-- ==== Sys2Proof/Machine/Flags.lean ====
section
/-! DEFINITION. Status and event codes (R476), which statuses set ERR (R275, R475), launch events (R273), the error
log (R469) and MSI-X messages (R284). -/

namespace Sys2Proof.Machine

def stSuccess : Nat := 0x0000
def stSkipped : Nat := 0x0001
def stPackInvalid : Nat := 0x0002
def stAborted : Nat := 0x0003
def stDependencyFailed : Nat := 0x0004
def stRecordInvalid : Nat := 0x0005
def stTilegroupInvalid : Nat := 0x0006
def stHandleInvalid : Nat := 0x0007
def stProgramInvalid : Nat := 0x0008
def stPlumbUnaligned : Nat := 0x0009
def stTimeRange : Nat := 0x000A
def stPeerAbort : Nat := 0x000B
def stQueueOverrun : Nat := 0x000C
def stRingFault : Nat := 0x000D
def stDrainEscalated : Nat := 0x000E
def stDeviceFatal : Nat := 0x000F
def stFormatInvalid : Nat := 0x0100
def stFormatMismatch : Nat := 0x0101
def stShapeInvalid : Nat := 0x0102
def stOperandOverlap : Nat := 0x0103
def stDescInvalid : Nat := 0x0104
def stSkimModeInvalid : Nat := 0x0105
def stSfuFuncInvalid : Nat := 0x0106
def stSfuTableEmpty : Nat := 0x0107
def stTableInvalid : Nat := 0x0108
def stTableNotMonotone : Nat := 0x0109
def stScoreboardOverflow : Nat := 0x010A
def stAccessFault : Nat := 0x0200
def stPoisonConsumed : Nat := 0x0201
def stDmaTimeout : Nat := 0x0202
def stHostDmaError : Nat := 0x0203
def stFabricTimeout : Nat := 0x0204
def stCoreIllegal : Nat := 0x0210
def stCoreMisaligned : Nat := 0x0211
def stCoreEcc : Nat := 0x0212
def stCoreWatchdog : Nat := 0x0213
def stProgramTrap : Nat := 0x0214
def stStencilInvalid : Nat := 0x0300
def stKvRegionInvalid : Nat := 0x0301
def stKvLengthLimit : Nat := 0x0302
def stKvPoolInvalid : Nat := 0x0303
def stKvPoolExhausted : Nat := 0x0304
def stKvNotReserved : Nat := 0x0305
def stKvRefcountLimit : Nat := 0x0306
def stKvCommitInvalid : Nat := 0x0307
def stNvmeError : Nat := 0x0400
def stNvmeTimeout : Nat := 0x0401
def stRequestInvalid : Nat := 0x0402
def stSampleNonfinite : Nat := 0x0403
def stGroupInvalid : Nat := 0x0500
def stGroupMismatch : Nat := 0x0501
def stCollMismatch : Nat := 0x0502
def stCollTruncated : Nat := 0x0503
def stLinkLoss : Nat := 0x0504
def stCollTimeout : Nat := 0x0505
def stFeedConflict : Nat := 0x0506
def stSnapInvalid : Nat := 0x0507
def stReconstructFailed : Nat := 0x0508
def stSesBadSig : Nat := 0x0600
def stSesDenied : Nat := 0x0601
def stSesInvalid : Nat := 0x0602
def stSesBusy : Nat := 0x0603
def stSesState : Nat := 0x0604
def evKvPoolLow : Nat := 0x0F00
def evPatrolUe : Nat := 0x0F01
def evHbmRowLogged : Nat := 0x0F02
def evLinkRetrain : Nat := 0x0F03
def evLinkMismatch : Nat := 0x0F04
def evTodReject : Nat := 0x0F05
def evFlogLost : Nat := 0x0F06
def evUcalInvalid : Nat := 0x0F07
def evManagerChange : Nat := 0x0F08

/-- Every code except SUCCESS and SKIPPED sets ERR on signalled events (R275, R475). -/
def setsErr (status : Nat) : Bool := status ≠ stSuccess && status ≠ stSkipped

/-- Saturating addition at all ones of `w` bits. -/
def satAdd (w a b : Nat) : Nat := min (a + b) (2 ^ w - 1)

/-- Key of a launch event: partition and number (R273). -/
def evKey (p e : Nat) : Nat := p * 2048 + e

/-- A launch-level signal (R273, R275): add 1 modulo 2^20, and set ERR on a failing status. -/
def signalEvent (status : Nat) (ev : SMap Event) (p e : Nat) : SMap Event :=
  SMap.modify Event.init ev (evKey p e)
    (fun x => ⟨(x.count + 1) % 2 ^ 20, x.err || setsErr status⟩)

/-- A wait is met when (counter − value) mod 2^20 is below 2^19 (R273). -/
def waitMet (ev : SMap Event) (p w : Nat) : Bool :=
  ((SMap.get Event.init ev (evKey p (bits w 30 20))).count + 2 ^ 20 - bits w 19 0) % 2 ^ 20 < 2 ^ 19

/-- An entry other than an access-fault report (R469). -/
structure LogFields where
  status : Nat
  source : Nat
  unit : Nat
  master : Nat
  part : Nat
  addr : Nat
  plumb : Nat
  launch : Nat
  queue : Nat
  detail : Nat
deriving DecidableEq, Repr

/-- The 32 bytes of such an entry (R469). -/
def LogFields.bytes (f : LogFields) : List Byte :=
  leBytes 2 f.status ++ leBytes 1 f.source ++ leBytes 1 f.unit ++ leBytes 2 f.master ++ leBytes 2 f.part ++
  leBytes 8 f.addr ++ leBytes 8 f.plumb ++ leBytes 4 f.launch ++ leBytes 2 f.queue ++ leBytes 2 f.detail

/-- UNIT of a tile source: tile ÷ 2 with bit 7 as tile bit 0 (R469). -/
def tileUnit (t : Nat) : Nat := t / 2 + 128 * (t % 2)

/-- Append an entry to one partition's log; a full ring drops and counts it (R469). -/
def elogPut (bytes : List Byte) (p : Part) : Part :=
  if (p.elogHead + 1) % 256 = p.elogTail then { p with elogDrop := satAdd 32 p.elogDrop 1 }
  else { p with elog := SMap.set [] p.elog p.elogHead bytes, elogHead := (p.elogHead + 1) % 256 }

/-- Report to a partition's log and to the owner's (R222, R240, R302); one entry when they are the same. -/
def logBoth (part : Nat) (bytes : List Byte) (ps : SMap Part) : SMap Part :=
  let ps := SMap.modify Part.init ps part (elogPut bytes)
  if part = 0 then ps else SMap.modify Part.init ps 0 (elogPut bytes)

/-- Report to the owner's log only. -/
def logOwner (bytes : List Byte) (ps : SMap Part) : SMap Part := SMap.modify Part.init ps 0 (elogPut bytes)

end Sys2Proof.Machine
end

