-- ==== Sys2Proof/Machine/Hash.lean ====
section
/-! DEFINITION. The standard functions that the spec names: SHAKE256 of FIPS 202 (R7, R440), CRC-32 with the IEEE
polynomial (R199, R347), CRC-16/CCITT-FALSE (R370), Philox-4x32-10 (R7, R112, R341) and GF(2^8) with polynomial
0x11D (R399). The spec cites these by name; their text is that of the standards (log entry 12). -/

namespace Sys2Proof.Machine

/-- One shift step of the reflected CRC-32. -/
def crc32Bit (c : Nat) : Nat := if c % 2 = 1 then (c / 2) ^^^ 0xEDB88320 else c / 2

/-- CRC-32, IEEE polynomial, over a byte string. -/
def crc32 (bs : List Byte) : Nat :=
  (bs.foldl (fun c b => (List.range 8).foldl (fun c _ => crc32Bit c) (c ^^^ b.toNat)) 0xFFFFFFFF) ^^^ 0xFFFFFFFF

/-- One shift step of CRC-16/CCITT-FALSE. -/
def crc16Bit (c : Nat) : Nat := if 0x8000 ≤ c then ((c * 2) ^^^ 0x1021) % 65536 else c * 2

/-- CRC-16/CCITT-FALSE over a byte string. -/
def crc16 (bs : List Byte) : Nat :=
  bs.foldl (fun c b => (List.range 8).foldl (fun c _ => crc16Bit c) (c ^^^ (b.toNat * 256))) 0xFFFF

/-- One Philox round on a counter (four words) and a key (two words). -/
def philoxRound (c : Nat × Nat × Nat × Nat) (k : Nat × Nat) : Nat × Nat × Nat × Nat :=
  let (c0, c1, c2, c3) := c
  let p0 := 0xD2511F53 * c0
  let p1 := 0xCD9E8D57 * c2
  ((p1 / 2 ^ 32) ^^^ c1 ^^^ k.1, p1 % 2 ^ 32, (p0 / 2 ^ 32) ^^^ c3 ^^^ k.2, p0 % 2 ^ 32)

/-- Philox-4x32 with `n` rounds. -/
def philoxRounds : Nat → Nat × Nat × Nat × Nat → Nat × Nat → Nat × Nat × Nat × Nat
  | 0, c, _ => c
  | n + 1, c, k => philoxRounds n (philoxRound c k) ((k.1 + 0x9E3779B9) % 2 ^ 32, (k.2 + 0xBB67AE85) % 2 ^ 32)

/-- Word 0 of Philox-4x32-10. -/
def philox0 (key : Nat × Nat) (ctr : Nat × Nat × Nat × Nat) : Nat := (philoxRounds 10 ctr key).1

/-- Multiplication by 2 in GF(2^8), polynomial 0x11D (R399). -/
def gfDouble (a : Nat) : Nat := if 128 ≤ a then (a * 2) ^^^ 0x11D else a * 2

/-- Multiplication in GF(2^8), by the bits of the second factor. -/
def gfMulAux : Nat → Nat → Nat → Nat
  | 0, _, _ => 0
  | k + 1, a, b => (if b % 2 = 1 then a else 0) ^^^ gfMulAux k (gfDouble a) (b / 2)

def gfMul (a b : Nat) : Nat := gfMulAux 8 a b

/-- `g ^ i` with `g = 2` (R399). -/
def gfPow2 : Nat → Nat
  | 0 => 1
  | i + 1 => gfDouble (gfPow2 i)

/-- `a ^ 254`, the inverse of a non-zero element. -/
def gfInv (a : Nat) : Nat := (List.range 253).foldl (fun r _ => gfMul r a) a

/-- Keccak's 24 round constants. -/
def keccakRC : List U64 :=
  [0x0000000000000001, 0x0000000000008082, 0x800000000000808A, 0x8000000080008000,
   0x000000000000808B, 0x0000000080000001, 0x8000000080008081, 0x8000000000008009,
   0x000000000000008A, 0x0000000000000088, 0x0000000080008009, 0x000000008000000A] ++
  [0x000000008000808B, 0x800000000000008B, 0x8000000000008089, 0x8000000000008003,
   0x8000000000008002, 0x8000000000000080, 0x000000000000800A, 0x800000008000000A,
   0x8000000080008081, 0x8000000000008080, 0x0000000080000001, 0x8000000080008008]

/-- Rotation offsets of lane x + 5y. -/
def keccakRot : List Nat :=
  [0, 1, 62, 28, 27, 36, 44, 6, 55, 20, 3, 10, 43, 25, 39, 41, 45, 15, 21, 8, 18, 2, 61, 56, 14]

/-- One lane of the state, lane x + 5y. -/
def lane (s : List U64) (x y : Nat) : U64 := s.getD (x % 5 + 5 * (y % 5)) 0

/-- One Keccak round. -/
def keccakRound (s : List U64) (rc : U64) : List U64 :=
  let c := (List.range 5).map (fun x => lane s x 0 ^^^ lane s x 1 ^^^ lane s x 2 ^^^ lane s x 3 ^^^ lane s x 4)
  let d := (List.range 5).map (fun x => c.getD ((x + 4) % 5) 0 ^^^ (c.getD ((x + 1) % 5) 0).rotateLeft 1)
  let a := (List.range 25).map (fun i => s.getD i 0 ^^^ d.getD (i % 5) 0)
  -- B[y, 2x + 3y] = rot(A[x, y]); read backwards: new lane (X, Y) comes from x = X + 3Y, y = X
  let b := (List.range 25).map (fun i =>
    let src := ((i % 5 + 3 * (i / 5)) % 5) + 5 * (i % 5)
    (a.getD src 0).rotateLeft (keccakRot.getD src 0))
  let e := (List.range 25).map (fun i =>
    b.getD i 0 ^^^ (~~~(lane b (i % 5 + 1) (i / 5)) &&& lane b (i % 5 + 2) (i / 5)))
  match e with
  | [] => []
  | h :: t => (h ^^^ rc) :: t

/-- Keccak-f[1600]. -/
def keccakF (s : List U64) : List U64 := keccakRC.foldl keccakRound s

/-- The 8-byte little-endian lanes of a block. -/
def lanesOf : Nat → List Byte → List U64
  | 0, _ => []
  | k + 1, bs => BitVec.ofNat 64 (leNat (bs.take 8)) :: lanesOf k (bs.drop 8)

/-- Absorb `k` blocks of 136 bytes. -/
def absorb : Nat → List U64 → List Byte → List U64
  | 0, s, _ => s
  | k + 1, s, bs =>
    let blk := lanesOf 17 bs
    absorb k (keccakF ((List.range 25).map (fun i => s.getD i 0 ^^^ blk.getD i 0))) (bs.drop 136)

/-- Pad by SHAKE's domain bits 1111 and pad10*1 to a multiple of 136 bytes. -/
def shakePad (bs : List Byte) : List Byte :=
  let r := 136 - bs.length % 136
  if r = 1 then bs ++ [0x9F] else bs ++ [0x1F] ++ List.replicate (r - 2) 0 ++ [0x80]

/-- The first 32 bytes of SHAKE256 over a byte string: every hash and measurement of the module (R440). -/
def shake32 (bs : List Byte) : List Byte :=
  let p := shakePad bs
  let s := absorb (p.length / 136) (List.replicate 25 0) p
  (s.take 4).flatMap (fun l => leBytes 8 l.toNat)

end Sys2Proof.Machine
end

====

*WHAT THE EXERCISE ASKS*
Show each line of the material that includes the word "then".

*ANSWER SPACE*
  if (p.elogHead + 1) % 256 = p.elogTail then { p with elogDrop := satAdd 32 p.elogDrop 1 }
  if part = 0 then ps else SMap.modify Part.init ps 0 (elogPut bytes)
def crc32Bit (c : Nat) : Nat := if c % 2 = 1 then (c / 2) ^^^ 0xEDB88320 else c / 2
def crc16Bit (c : Nat) : Nat := if 0x8000 ≤ c then ((c * 2) ^^^ 0x1021) % 65536 else c * 2
def gfDouble (a : Nat) : Nat := if 128 ≤ a then (a * 2) ^^^ 0x11D else a * 2
  | k + 1, a, b => (if b % 2 = 1 then a else 0) ^^^ gfMulAux k (gfDouble a) (b / 2)
  if r = 1 then bs ++ [0x9F] else bs ++ [0x1F] ++ List.replicate (r - 2) 0 ++ [0x80]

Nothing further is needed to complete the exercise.